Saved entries
···

-- ==== Sys2Proof/Machine/Engine.lean ====
section
/-! DEFINITION. One step of the engine (spec/41_command.md R111 to R114). -/

namespace Sys2Proof.Machine

/-- One step in RUN (R111): END, a command byte or one unit, as the decoder finds. -/
def engineStep (s : State) : Host.Outcome State Fault Refusal :=
  if payloadInside s then
    match decode (selectSlot s.cmd s.mask) s.flags (payloadBytes s) with
    | .ok (i, _) => exec i s
    | .error e => .next (stopDecoding e s)
  else .fault .payloadOutsideInput

end Sys2Proof.Machine
end

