/-- Two bytes left, and one: the hypotheses of the statements about PAT0 .. PAT8. -/
theorem test_witness_pattern_room : (atPattern 2).op.toNat + 2 ≤ (atPattern 2).cfg.outCap ∧
    (atPattern 1).cfg.outCap < (atPattern 1).op.toNat + 2 := by decide
/-- The two nibble orders. -/
theorem test_witness_pattern_order : (atPattern 2).cfg.nibbleOrder = .highFirst ∧
    { atPattern 2 with cfg := ⟨16, 2, .lowFirst⟩ }.cfg.nibbleOrder = .lowFirst ∧
    { atPattern 2 with cfg := ⟨16, 2, .lowFirst⟩ }.op.toNat + 2 ≤ 2 := by decide
theorem test_witness_DuplicateNibblePattern : EngineTurn (atPattern 2) ∧ InPayload (atPattern 2) ∧
    (atPattern 2).mask ≠ 0 ∧ (atPattern 2).cmd &&& (atPattern 2).mask = 0 ∧
    lookup (atPattern 2).flags (highNibble (inByte (atPattern 2) (atPattern 2).ip.toNat)) =
      some 0 := by decide
/-- R159's own corner: PAT1 with l = 15 has the nibbles 15, 0, 0, 0, and PAT8's last one is 0. -/
theorem test_witness_PatternArithmeticWrapsModulo16 :
    (1 ≤ (1 : Fin 9).val ∧ ∀ j : Fin 4, ((#v[15, 0, 0, 0] : Vector Nibble 4)[j].toNat : Int) =
      (((15 : Nibble).toNat : Int) + 1 + (if j.val + 1 = 1 then -1 else 0)) % 16) ∧
    (1 ≤ (8 : Fin 9).val ∧ ∀ j : Fin 4, ((#v[15, 15, 15, 0] : Vector Nibble 4)[j].toNat : Int) =
      (((15 : Nibble).toNat : Int) + 0 + (if j.val + 5 = 8 then 1 else 0)) % 16) := by decide
theorem test_witness_PatternArithmetic_step :
    lookup t1 (highNibble (inByte (running t1 [0, 0x83] [] 8 1 0 0x80) 1)) = some 8 ∧
    EngineTurn (running t1 [0, 0x83] [] 8 1 0 0x80) ∧
    InPayload (running t1 [0, 0x83] [] 8 1 0 0x80) := by decide
theorem test_witness_OverflowingUnitWritesNothing :
    (copying 4).ip.toNat + 1 < (copying 4).inLen.toNat ∧
    spelledDistance 0xF 0xFE ≤ (copying 4).op.toNat ∧
    (copying 4).cfg.outCap < (copying 4).op.toNat + spelledLength 0 := by decide
/-- Each of the three checks at its boundary; for the two statements about the copy. -/
theorem test_witness_BackrefPasses : (copying 5).cfg.valid ∧ BackrefPasses 0 0xF 0xFE (copying 5) ∧
    spelledDistance 0xF 0xFE = (copying 5).op.toNat ∧
    (copying 5).op.toNat + spelledLength 0 = (copying 5).cfg.outCap := by decide
theorem test_witness_BackrefChecksInOrder :
    (running t3 [0, 0x0F] [] 8 1 0 0x80).inLen.toNat ≤
      (running t3 [0, 0x0F] [] 8 1 0 0x80).ip.toNat + 1 ∧
    (copying 5).ip.toNat + 1 < (copying 5).inLen.toNat ∧
    (copying 5).op.toNat < spelledDistance 0xF 0xFD := by decide
theorem test_witness_TruncatedBackrefStepFaults :
    EngineTurn (running t3 [0, 0x0F] [] 8 1 0 0x80) ∧
    (running t3 [0, 0x0F] [] 8 1 0 0x80).ip.toNat + 1 =
      (running t3 [0, 0x0F] [] 8 1 0 0x80).inLen.toNat ∧
    (running t3 [0, 0x0F] [] 8 1 0 0x80).inLen.toNat ≤ 16 ∧
    lookup t3 (highNibble (inByte (running t3 [0, 0x0F] [] 8 1 0 0x80) 1)) = none := by decide
theorem test_witness_FaultEntryIsPrecise : (copying 4).phase ≠ .fault ∧ EngineTurn (copying 4) ∧
    ∃ t, exec (.bref 0 0xF 0xFE) (copying 4) = .next t ∧ step (copying 4) = .next t ∧
      t.phase = .fault := ⟨by decide, by decide, _, rfl, rfl, rfl⟩
/-- A fault that is no overflow, by a step. -/
theorem test_witness_EngineFaultsNameTheirUnit :
    EngineTurn (running t3 [0, 0x0F, 0xFF] [] 8 1 0 0x80) ∧
    ∃ t, step (running t3 [0, 0x0F, 0xFF] [] 8 1 0 0x80) = .next t ∧ t.phase = .fault ∧
      t.cause ≠ .outputOverflow := ⟨by decide, _, rfl, rfl, by decide⟩
/-- Also of the statements on the length of a run. -/
theorem test_witness_EngineStepNeverStops : EngineTurn atEnd ∧
    atEnd.ip.toNat ≤ atEnd.inLen.toNat ∧ atEnd.inLen.toNat ≤ atEnd.cfg.inCap ∧
    EngineTurn started ∧ started.ip.toNat ≤ started.inLen.toNat ∧
    started.inLen.toNat ≤ started.cfg.inCap := by decide
theorem test_witness_CommandFrame : ∃ t, exec (.cmd 0x80) started = .next t := ⟨_, rfl⟩
theorem test_witness_LiteralAndPatternFrame : (atPattern 2).cfg.valid ∧
    (∃ k h l, Instr.pat8 8 15 = patternInstr k h l) ∧
    (∃ t, exec (.lit 0xAB) (atPattern 2) = .next t ∧ t.phase = .run) ∧
    (∃ t, exec (.pat8 8 15) (atPattern 2) = .next t ∧ t.phase = .run) ∧
    (∃ t, exec (.pat8 8 15) (atPattern 1) = .next t ∧ t.phase = .fault) :=
  ⟨by decide, ⟨8, 8, 15, rfl⟩, ⟨_, rfl, rfl⟩, ⟨_, rfl, rfl⟩, ⟨_, rfl, rfl⟩⟩
theorem test_witness_BackrefFrame : (copying 5).cfg.valid ∧
    (∃ t, exec (.bref 0 0xF 0xFE) (copying 5) = .next t ∧ t.phase = .run) ∧
    (∃ t, exec (.bref 0 0xF 0xFD) (copying 5) = .next t ∧ t.phase = .fault) :=
  ⟨by decide, ⟨_, rfl, rfl⟩, ⟨_, rfl, rfl⟩⟩
/-- The four kinds of unit, with the step answering a next state. -/
theorem test_witness_CommandBitSelectsUnit :
    (EngineTurn (copying 5) ∧ InPayload (copying 5) ∧ (copying 5).mask ≠ 0 ∧
      (copying 5).cmd &&& (copying 5).mask = 0 ∧
      lookup t3 (highNibble (inByte (copying 5) 3)) = none ∧
      (copying 5).ip.toNat + 1 < (copying 5).inLen.toNat) ∧
    ∃ t, step (copying 5) = .next t := ⟨by decide, _, rfl⟩
theorem test_witness_EngineStepConsumesPayload :
    (∃ t, step (copying 5) = .next t ∧ t.phase = .run) ∧
    (∃ t, step atEnd = .next t ∧ t.phase.ended = true) := ⟨⟨_, rfl, rfl⟩, _, rfl, rfl⟩

/-- The same run on another engine, with another `IN` above `N`, another `OUT` above `op` and the
interrupt enabled. -/
def otherRun : State :=
  { copying 5 with
    irqEn := true
    inMem := cells 0 [0xC0, 1, 2, 0x0F, 0xFE, 0x99]
    outMem := cells 0 [1, 2, 0x77]
    cfg := ⟨32, 5, .highFirst⟩
    engineId := 7 }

···

• **Work to complete**:
Go through the data and copy each line exactly as it reads.

• **Result of the task**:
-- ==== Sys2Proof/Machine/Engine.lean ====
section
/-! DEFINITION. One step of the engine (spec/41_command.md R111 to R114). -/

namespace Sys2Proof.Machine

/-- One step in RUN (R111): END, a command byte or one unit, as the decoder finds. -/
def engineStep (s : State) : Host.Outcome State Fault Refusal :=
  if payloadInside s then
    match decode (selectSlot s.cmd s.mask) s.flags (payloadBytes s) with
    | .ok (i, _) => exec i s
    | .error e => .next (stopDecoding e s)
  else .fault .payloadOutsideInput

end Sys2Proof.Machine
end

/-- Two bytes left, and one: the hypotheses of the statements about PAT0 .. PAT8. -/
theorem test_witness_pattern_room : (atPattern 2).op.toNat + 2 ≤ (atPattern 2).cfg.outCap ∧
    (atPattern 1).cfg.outCap < (atPattern 1).op.toNat + 2 := by decide
/-- The two nibble orders. -/
theorem test_witness_pattern_order : (atPattern 2).cfg.nibbleOrder = .highFirst ∧
    { atPattern 2 with cfg := ⟨16, 2, .lowFirst⟩ }.cfg.nibbleOrder = .lowFirst ∧
    { atPattern 2 with cfg := ⟨16, 2, .lowFirst⟩ }.op.toNat + 2 ≤ 2 := by decide
theorem test_witness_DuplicateNibblePattern : EngineTurn (atPattern 2) ∧ InPayload (atPattern 2) ∧
    (atPattern 2).mask ≠ 0 ∧ (atPattern 2).cmd &&& (atPattern 2).mask = 0 ∧
    lookup (atPattern 2).flags (highNibble (inByte (atPattern 2) (atPattern 2).ip.toNat)) =
      some 0 := by decide
/-- R159's own corner: PAT1 with l = 15 has the nibbles 15, 0, 0, 0, and PAT8's last one is 0. -/
theorem test_witness_PatternArithmeticWrapsModulo16 :
    (1 ≤ (1 : Fin 9).val ∧ ∀ j : Fin 4, ((#v[15, 0, 0, 0] : Vector Nibble 4)[j].toNat : Int) =
      (((15 : Nibble).toNat : Int) + 1 + (if j.val + 1 = 1 then -1 else 0)) % 16) ∧
    (1 ≤ (8 : Fin 9).val ∧ ∀ j : Fin 4, ((#v[15, 15, 15, 0] : Vector Nibble 4)[j].toNat : Int) =
      (((15 : Nibble).toNat : Int) + 0 + (if j.val + 5 = 8 then 1 else 0)) % 16) := by decide
theorem test_witness_PatternArithmetic_step :
    lookup t1 (highNibble (inByte (running t1 [0, 0x83] [] 8 1 0 0x80) 1)) = some 8 ∧
    EngineTurn (running t1 [0, 0x83] [] 8 1 0 0x80) ∧
    InPayload (running t1 [0, 0x83] [] 8 1 0 0x80) := by decide
theorem test_witness_OverflowingUnitWritesNothing :
    (copying 4).ip.toNat + 1 < (copying 4).inLen.toNat ∧
    spelledDistance 0xF 0xFE ≤ (copying 4).op.toNat ∧
    (copying 4).cfg.outCap < (copying 4).op.toNat + spelledLength 0 := by decide
/-- Each of the three checks at its boundary; for the two statements about the copy. -/
theorem test_witness_BackrefPasses : (copying 5).cfg.valid ∧ BackrefPasses 0 0xF 0xFE (copying 5) ∧
    spelledDistance 0xF 0xFE = (copying 5).op.toNat ∧
    (copying 5).op.toNat + spelledLength 0 = (copying 5).cfg.outCap := by decide
theorem test_witness_BackrefChecksInOrder :
    (running t3 [0, 0x0F] [] 8 1 0 0x80).inLen.toNat ≤
      (running t3 [0, 0x0F] [] 8 1 0 0x80).ip.toNat + 1 ∧
    (copying 5).ip.toNat + 1 < (copying 5).inLen.toNat ∧
    (copying 5).op.toNat < spelledDistance 0xF 0xFD := by decide
theorem test_witness_TruncatedBackrefStepFaults :
    EngineTurn (running t3 [0, 0x0F] [] 8 1 0 0x80) ∧
    (running t3 [0, 0x0F] [] 8 1 0 0x80).ip.toNat + 1 =
      (running t3 [0, 0x0F] [] 8 1 0 0x80).inLen.toNat ∧
    (running t3 [0, 0x0F] [] 8 1 0 0x80).inLen.toNat ≤ 16 ∧
    lookup t3 (highNibble (inByte (running t3 [0, 0x0F] [] 8 1 0 0x80) 1)) = none := by decide
theorem test_witness_FaultEntryIsPrecise : (copying 4).phase ≠ .fault ∧ EngineTurn (copying 4) ∧
    ∃ t, exec (.bref 0 0xF 0xFE) (copying 4) = .next t ∧ step (copying 4) = .next t ∧
      t.phase = .fault := ⟨by decide, by decide, _, rfl, rfl, rfl⟩
/-- A fault that is no overflow, by a step. -/
theorem test_witness_EngineFaultsNameTheirUnit :
    EngineTurn (running t3 [0, 0x0F, 0xFF] [] 8 1 0 0x80) ∧
    ∃ t, step (running t3 [0, 0x0F, 0xFF] [] 8 1 0 0x80) = .next t ∧ t.phase = .fault ∧
      t.cause ≠ .outputOverflow := ⟨by decide, _, rfl, rfl, by decide⟩
/-- Also of the statements on the length of a run. -/
theorem test_witness_EngineStepNeverStops : EngineTurn atEnd ∧
    atEnd.ip.toNat ≤ atEnd.inLen.toNat ∧ atEnd.inLen.toNat ≤ atEnd.cfg.inCap ∧
    EngineTurn started ∧ started.ip.toNat ≤ started.inLen.toNat ∧
    started.inLen.toNat ≤ started.cfg.inCap := by decide
theorem test_witness_CommandFrame : ∃ t, exec (.cmd 0x80) started = .next t := ⟨_, rfl⟩
theorem test_witness_LiteralAndPatternFrame : (atPattern 2).cfg.valid ∧
    (∃ k h l, Instr.pat8 8 15 = patternInstr k h l) ∧
    (∃ t, exec (.lit 0xAB) (atPattern 2) = .next t ∧ t.phase = .run) ∧
    (∃ t, exec (.pat8 8 15) (atPattern 2) = .next t ∧ t.phase = .run) ∧
    (∃ t, exec (.pat8 8 15) (atPattern 1) = .next t ∧ t.phase = .fault) :=
  ⟨by decide, ⟨8, 8, 15, rfl⟩, ⟨_, rfl, rfl⟩, ⟨_, rfl, rfl⟩, ⟨_, rfl, rfl⟩⟩
theorem test_witness_BackrefFrame : (copying 5).cfg.valid ∧
    (∃ t, exec (.bref 0 0xF 0xFE) (copying 5) = .next t ∧ t.phase = .run) ∧
    (∃ t, exec (.bref 0 0xF 0xFD) (copying 5) = .next t ∧ t.phase = .fault) :=
  ⟨by decide, ⟨_, rfl, rfl⟩, ⟨_, rfl, rfl⟩⟩
/-- The four kinds of unit, with the step answering a next state. -/
theorem test_witness_CommandBitSelectsUnit :
    (EngineTurn (copying 5) ∧ InPayload (copying 5) ∧ (copying 5).mask ≠ 0 ∧
      (copying 5).cmd &&& (copying 5).mask = 0 ∧
      lookup t3 (highNibble (inByte (copying 5) 3)) = none ∧
      (copying 5).ip.toNat + 1 < (copying 5).inLen.toNat) ∧
    ∃ t, step (copying 5) = .next t := ⟨by decide, _, rfl⟩
theorem test_witness_EngineStepConsumesPayload :
    (∃ t, step (copying 5) = .next t ∧ t.phase = .run) ∧
    (∃ t, step atEnd = .next t ∧ t.phase.ended = true) := ⟨⟨_, rfl, rfl⟩, _, rfl, rfl⟩

/-- The same run on another engine, with another `IN` above `N`, another `OUT` above `op` and the
interrupt enabled. -/
def otherRun : State :=
  { copying 5 with
    irqEn := true
    inMem := cells 0 [0xC0, 1, 2, 0x0F, 0xFE, 0x99]
    outMem := cells 0 [1, 2, 0x77]
    cfg := ⟨32, 5, .highFirst⟩
    engineId := 7 }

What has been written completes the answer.